4) The Ralph Lauren brand was never about the fashion: “When I started out, my goal was to express myself. I designed these ties and then went around in my bomber jacket and jeans. Bloomingdale’s said they liked them, but they wanted me to make them narrower and put a Bloomingdale’s label in them, and I said I couldn’t do that. Six months later they came back to me and said, “Okay, we’ll give you your own rack, and they can carry your own label.” And after that I started doing shirts and went on from there. It wasn’t about fashion, it was about what I wanted. And then, all of a sudden, I realized I was building a world.”

5) He finds Porsches and Ferraris fresh and stimulating: “Why does Cary Grant always seem fresh, or Frank Sinatra, while ­someone else seems tired? There is always a spin, something new—as well as the feeling that Sinatra is singing only to you.
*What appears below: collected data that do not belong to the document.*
-- ==== Sys2Proof/Machine/Operator.lean ====
section
/-! DEFINITION. What every operation shares: finding it, ending it early (Table WEIR-1), and the one step in which its data
effect takes place once it is dispatched and its requests have landed (log 6). -/

namespace Sys2Proof.Machine

open Sys2Proof

/-- The operation of a number. -/
def opOf? (s : State) (id : Nat) : Option Op := s.weir.ops.find? (fun o => o.id == id)

/-- The list of operations with one replaced. -/
def replaceOp (o : Op) : List Op → List Op
  | [] => []
  | x :: r => if x.id = o.id then o :: r else x :: replaceOp o r

/-- An operation stored. -/
def setOp (s : State) (o : Op) : State := { s with weir := { s.weir with ops := replaceOp o s.weir.ops } }

/-- A collective, and an operation of Table FAB-5. -/
def isColl (opc : Nat) : Bool := decide (0x60 ≤ opc ∧ opc ≤ 0x64)
def isFabric (opc : Nat) : Bool := opc == 0x03 || opc == 0x04 || isColl opc

/-! ### Remote operands (R366, R379) -/

/-- A remote operand named by an operation of Table FAB-5: 0, or the status that refuses it (R366). -/
def remoteStatus (s : State) (p a : Nat) : Nat :=
  if space a ≠ 4 || !(addressLaidOut a) then stACCESS_DENIED
  else
    let c := ctxOf s (remoteCtx a)
    if c.st = .closed ∨ c.part ≠ p then stACCESS_DENIED
    else if c.st ≠ .opened then 0x43
    else 0

/-- A remote read operand at issue, by the OPC that names it (R366, R379). -/
def remoteRead (s : State) (p opc a : Nat) : Nat :=
  if isFabric opc then remoteStatus s p a
  else if !(addressLaidOut a) then stACCESS_DENIED
  else
    let c := ctxOf s (remoteCtx a)
    if c.part ≠ p then stACCESS_DENIED
    else
      match c.st with
      | .opened => 0
      | .failed => stTIMEOUT
      | .closedByPeer => stPEER_LOST
      | _ => stACCESS_DENIED

/-! ### Collective groups (R380, R387) -/

/-- COLL_GROUP_CFG of a group, and its owning partition. -/
def collCfg (s : State) (g : Nat) : Nat := rd s oCOLL_GROUP_CFG (g + 1)
def collPart (s : State) (g : Nat) : Nat := field (collCfg s g) 6 0

/-- The group a collective names: as issued, or as its parameter block stands, a remote one once it has landed. -/
def collGroupOf (s : State) (o : Op) : Option Nat :=
  match o.coll with
  | some r => some r.group
  | none =>
    if isColl o.desc.opc ∧ o.phase = .waiting then
      let block := memNum s o.part (o.desc.opl + 24) 8
      if space block = 4 then (tabGet? o.landed block).map (fun b => field b.toNat 3 0)
      else some (field (memNum s o.part block 1) 3 0)
    else none

/-- A collective of a partition that completes with a status other than OK breaks its group on this chip, if the partition owns it
(R387). -/
def breakOf (s : State) (p g st : Nat) : State := if st = stOK ∨ collPart s g ≠ p then s else wr s oCOLL_GROUP_STATE (g + 1) 2

/-- The same of an issued collective. One that has not been issued names no group yet: nothing of it has been read (R251). -/
def breakGroup (s : State) (o : Op) (st : Nat) : State :=
  match o.coll with
  | some r => breakOf s o.part r.group st
  | none => s

/-! ### Cores and save slots -/

/-- What a core reset leaves of a core: no operation, no load, no slot, its store zero (R114). -/
def clearCore (s : State) (c : Nat) : State :=
  let x := coreOf s c
  zeroStore (setCore s c { retiring := x.retiring, mapping := x.mapping, logged := x.logged }) c

/-- The arrays once no program runs in them: accumulators, weights and rows are discarded (R132, R135). -/
def idleArrays (a : Arrays) : Arrays := { vregs := a.vregs }

/-- Whether an operation's next wavefront can enter: a collective's waits for what it awaits. -/
def entersNext (s : State) (id : Nat) : Bool :=
  match opOf? s id with
  | some o => o.coll.isNone || o.dataDone
  | none => false

/-- The same of the operation that executes on a core. -/
def execEnters (s : State) (x : Core) : Bool :=
  match x.exec with
  | some v => entersNext s v
  | none => false

/-- A core freed of the operation that executes on it: a core reset that waited for it is carried out, another pending load
goes ahead (R134). A load pending for an operation that leaves is dropped, and the wavefronts of the executing one go on. -/
def freeCore (s : State) (c id : Nat) : State :=
  let x := coreOf s c
  if x.exec = some id then
    let s := setCore s c { x with exec := none, wave := false, load := none, stall := none, arrays := idleArrays x.arrays }
    if x.load = some .coreReset then clearCore s c else s
  else if x.load = some (.preempt id) then
    setCore s c { x with wave := x.wave || execEnters s x, load := none, stall := none }
  else s

/-- The save slot of a parked operation freed. -/
def freeSlot (s : State) (c : Nat) (slot : Option Nat) : State :=
  match slot with
  | some i => let x := coreOf s c; setCore s c { x with slots := tabDel x.slots i }
  | none => s

/-- The output regions that an operation which ends early leaves unspecified: its own; an append that has not yet rewritten its
map entries none of a page whose count exceeds 1 (R326). -/
def outsLeft (s : State) (o : Op) : List (Nat × Nat) :=
  if o.desc.opc = 0x28 ∧ !o.dataDone then o.outs.filter (fun x => decide (tabGet 0 s.spawn.refs (x.1 / 65536) ≤ 1)) else o.outs

/-- An operation leaves directly for release with the status that ends it: its core or save slot is free, its outstanding
requests are forgotten, so that data arriving later is discarded (R136, R253); a line request that stands in a controller's FIFO
under a credit returns in its turn (R36). Its outputs hold what Table OPS-9 says. -/
def endOp (s : State) (o : Op) (st : Nat) : State :=
  let s := match o.core with
    | some c => freeSlot (freeCore s c o.id) c o.slot
    | none => s
  let s := if outputsUnspecified st && o.phase != .waiting then freeRegions s o.part (outsLeft s o) else s
  let s := breakGroup s o st
  setOp s { o with phase := .ended, status := st, requests := [], due := [], slot := none, context := none, runnable := false, commits := [],
                   reservedBranches := 0, reservedPages := 0, fencing := false
                   partialOut := o.partialOut || (outputsUnspecified st && o.wrote) }

/-- The same with a fault named (Table OPS-8). -/
def endOpAt (s : State) (o : Op) (st entry : Nat) : State := endOp s { o with faultEntry := entry } st

/-- A placed operation taken back by the Weir, to be placed again: a pre-emption that waited for it is no longer pending
(R90, R114). -/
def takeBack (s : State) (o : Op) : State :=
  let s := match o.core with
    | some c => freeCore s c o.id
    | none => s
  setOp s { o with phase := .issued, core := none, wsCore := 0, wsPool := 0, wsDram := 0, wsSpill := 0, scratch := [],
                   spilled := false, coreWait := false }

/-- The operations of a list that satisfy a test, by number. -/
def opIds (s : State) (p : Op → Bool) : List Nat := (s.weir.ops.filter p).map (fun o => o.id)

/-- Something done to each operation of a list of numbers, as it then stands. -/
def forOps (ids : List Nat) (f : State → Op → State) (s : State) : State :=
  ids.foldl (fun t id => match opOf? t id with
    | some o => f t o
    | none => t) s

/-- Executing in a core's arrays: dispatched, or parked apart from it not. -/
def executing (o : Op) : Bool := o.phase == .dispatched

/-- What an operator does to its data. -/
structure Eff where
  writes : List (Nat × List Byte) := []
  status : Nat := 0
  /-- A NaR or NaN was written, or a NaN stored as INT8 0 (R151). -/
  nar : Bool := false
  partialOut : Bool := false
  faultEntry : Nat := 0xFFFF
  faultIndex : Nat := 0xFF
  faultGroup : Nat := 0xFFFFFFFF
  faultCount : Nat := 0
  acts : List SpawnAct := []
  /-- Regions it writes beyond those known at issue. -/
  outs : List (Nat × Nat) := []
deriving DecidableEq, Repr

/-- Whether a repair makes accesses wait: a row, a Pool bank or the run of a channel being copied (R457 to R459). -/
def repairHolds (s : State) (a n : Nat) : Bool :=
  s.regr.jobs.any (fun j => match j with
    | .row line => overlaps (line - line % 2048) 2048 a n
    | .bank d b _ => overlaps (2 ^ 60 + d * 2 ^ 27 + b * 2 ^ 21) (2 ^ 21) a n
    | .move k c run => decide (run < channelRuns) && overlaps (runAddr s k c run) 2048 a n
    | _ => false)

/-- Memory that cannot be accessed now: a stack in self-refresh (Table CLK-5, R451), a row, bank or run under repair, host memory while
the PCIe core is gated (R69). -/
def memHeld (s : State) (x : Nat × Nat) : Bool :=
  (space x.1 == 0 && selfRefresh s (dramStack x.1)) || repairHolds s x.1 x.2 || (space x.1 == 3 && s.clock.rootGated)

/-- Every line that an operation reads in DRAM, Pool and core store has come in (R45, R165). -/
def linesLanded (s : State) (o : Op) : Bool := (lineAt o.ins o.asked).isNone && !(s.mem.reads.any (fun r => r.op == o.id))

/-- Every operand of an operation has landed in its buffers (R128). -/
def inputsIn (s : State) (o : Op) : Bool := o.requests.isEmpty && o.due.isEmpty && linesLanded s o

/-- Operations that read page maps, pages or branch maps beside their operands while they execute: KV_APPEND and Spawn. -/
def readsOnTheWay (opc : Nat) : Bool := opc == 0x28 || decide (0x40 ≤ opc ∧ opc ≤ 0x4F)

/-- What an operation still accesses once its operands have landed. -/
def stillTouches (o : Op) : List (Nat × Nat) := if readsOnTheWay o.desc.opc then o.ins ++ o.outs else o.outs

/-- The core holds a memory credit for what an operation writes to DRAM, or reads there on its way (R35, R41). -/
def creditLeft (s : State) (o : Op) : Bool :=
  !(readsOnTheWay o.desc.opc || o.outs.any (fun r => space r.1 == 0)) || (match o.core with
    | some c => decide (0 < lineCredits s c (o.desc.cls == 0))
    | none => true)

/-- Whether an operation's accesses can take place now: every operand landed, a credit for its writes, its memory not held. -/
def memoryOpen (s : State) (o : Op) : Bool :=
  inputsIn s o && creditLeft s o && !((stillTouches o).any (memHeld s))

/-- Whether a load pending on the operation's core leaves it to finish: none is pending, or its last wavefront is in progress
(R132, R134). -/
def loadLeaves (s : State) (o : Op) : Bool :=
  match o.core with
  | some c => (coreOf s c).load.isNone || ((coreOf s c).wave && decide (o.tiles ≤ o.tile + 1))
  | none => false

/-- Whether an operation's data effect can take place now: dispatched and not cancelled (R253), no array program load in its way,
its accesses possible. -/
def opReady (s : State) (o : Op) (opc : Nat) : Bool :=
  o.desc.opc == opc && o.phase == .dispatched && !o.dataDone && !o.cancel && loadLeaves s o && memoryOpen s o

/-- NAR_PRODUCED replaces OK only (R151). -/
def effStatus (e : Eff) : Nat := if e.status = stOK && e.nar then stNAR_PRODUCED else e.status

/-- The 32 vector registers of 64 lanes with free value `n` in every lane. -/
def freeVectors (n : Nat) : Tab W32 := (List.range 2048).map (fun i => (i, Config.vectorLane n i))

/-- A lane of a vector register of a core (R116). -/
def vectorLane (s : State) (c r lane : Nat) : W32 := tabGet 0 (coreOf s c).arrays.vregs (64 * r + lane)

/-- The vector registers hold what the operation left in them: no manual states it, so every lane is a free value. -/
def useVectors (s : State) (o : Op) : State :=
  match o.core with
  | some c =>
    let x := coreOf s c
    drawFree (setCore s c { x with arrays := { x.arrays with vregs := freeVectors s.mem.free } })
  | none => s

/-- The outcome of a data effect kept for release. -/
def finishEff (s : State) (o : Op) (e : Eff) : State :=
  setOp (useVectors s o) { o with
    dataDone := true, wrote := true, tile := o.tiles - 1, status := effStatus e, partialOut := e.partialOut,
    faultEntry := e.faultEntry, faultIndex := e.faultIndex, faultGroup := e.faultGroup, faultCount := e.faultCount,
    commits := e.acts, outs := o.outs ++ e.outs }

/-- A status that ends an operation before its last tile, with nothing committed: MEM_ERROR, one of Table OPS-9 that leaves the
outputs untouched, or a code of its chapter. -/
def effEnds (e : Eff) : Bool :=
  e.status == stMEM_ERROR || e.status == stBOUNDS_INVALID || e.status == stACCESS_DENIED || decide (0x40 ≤ e.status)

/-- Two effects one after the other, their writes apart. -/
def addEff (e t : Eff) : Eff :=
  let f := if e.faultCount = 0 then t else e
  { status := max e.status t.status, nar := e.nar || t.nar, partialOut := e.partialOut || t.partialOut
    faultEntry := f.faultEntry, faultIndex := f.faultIndex, faultGroup := f.faultGroup
    faultCount := e.faultCount + t.faultCount, acts := e.acts ++ t.acts, outs := e.outs ++ t.outs }

/-- Parts of one unit's effect as a whole, their writes in order. -/
def joinEff (es : List Eff) : Eff := es.foldl (fun a e => { addEff a e with writes := a.writes ++ e.writes }) {}

/-- An operation after writes of its own: what it reads from then on is what it wrote (R180). -/
def seeWrites (o : Op) (ws : List (Nat × List Byte)) : Op :=
  { o with landed := ws.foldl (fun t w => overwriteLanded t w.1 w.2) o.landed }

/-- The units of a data effect in order, each on the state its forerunners left (R180, R208): state, operation, and what they
come to; the first unit that ends the operation is the last. -/
def runUnits {U : Type} (eff : State → Op → U → Eff) : List U → State → Op → Eff → State × Op × Eff
  | [], s, o, acc => (s, o, acc)
  | u :: r, s, o, acc =>
    let e := eff s o u
    if effEnds e then (s, o, e)
    else runUnits eff r (storeAll s o.part o.id e.writes) (seeWrites o e.writes) (addEff acc e)

/-- The entry that a piece of the operands belongs to, by the piece's number. -/
def entryOfPiece : List Nat → Nat → Nat → Nat
  | [], _, _ => 0xFFFF
  | n :: r, e, i => if i < n then e else entryOfPiece r (e + 1) (i - n)

/-- The entry whose operand holds bytes that satisfy a test, for FAULT_ENTRY. -/
def entryWhere (o : Op) (f : Nat × Nat → Bool) : Nat := entryOfPiece o.insBy 0 (o.ins.findIdx f)

/-- The data effect of an operation of one OPC. `own` says that the operator deals with poisoned lines itself. -/
def runOp {U : Type} (opc : Nat) (own : Bool) (units : Op → List U) (eff : State → Op → U → Eff) (id : Nat) (s : State) : State :=
  match opOf? s id with
  | none => s
  | some o =>
    if opReady s o opc then
      if !own && o.ins.any (fun r => touchesPoison s r.1 r.2) then
        endOpAt s o stMEM_ERROR (entryWhere o (fun r => touchesPoison s r.1 r.2))
      else
        let x := runUnits eff (units o) s o {}
        if effEnds x.2.2 then
          endOp s { o with faultEntry := x.2.2.faultEntry, faultIndex := x.2.2.faultIndex, faultGroup := x.2.2.faultGroup,
                           faultCount := x.2.2.faultCount } x.2.2.status
        else finishEff x.1 x.2.1 x.2.2
    else s

/-- The entries of an operation with their numbers. -/
def entriesOf (o : Op) : List (Nat × List Nat) := o.entries.zipIdx.map (fun x => (x.2, x.1))

/-- A unit of rows: the entry's number, its pointers, the rows. -/
abbrev RowUnit := Nat × List Nat × List Nat

/-- The rows of each entry, `per` at a time (R208, R212). -/
def rowUnits (per : Nat) (o : Op) : List RowUnit :=
  (entriesOf o).flatMap (fun x => (List.range (ceilDiv o.m per)).map (fun g =>
    (x.1, x.2, (List.range (min per (o.m - per * g))).map (fun r => per * g + r))))

end Sys2Proof.Machine
end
It is stimulating in the same way I’ve always felt Porsches and Ferraris are stimulating.”

6) Ralph Lauren is all about putting in a lot of effort, but making the result look effortless: Like the way he hired a trainer to perfect his pitching arm to throw the ceremonial first pitch at the Yankees game late last month. Or this quote: “I remember watching Joe DiMaggio as a kid: It all looked so easy, so smooth—like Federer now. He doesn’t look like he’s killing himself. I want my clothes, my stores, everything I design to have that feeling of being natural and easy. And that takes effort, but you try not to have it show.”

7) Ralph Lauren is a family man: The interviewer pointed out the presence of Lauren’s grandchildren’s strollers on his front porch and Lauren admitted that they made the garage of their Montauk home into a screening room “so our kids would come.”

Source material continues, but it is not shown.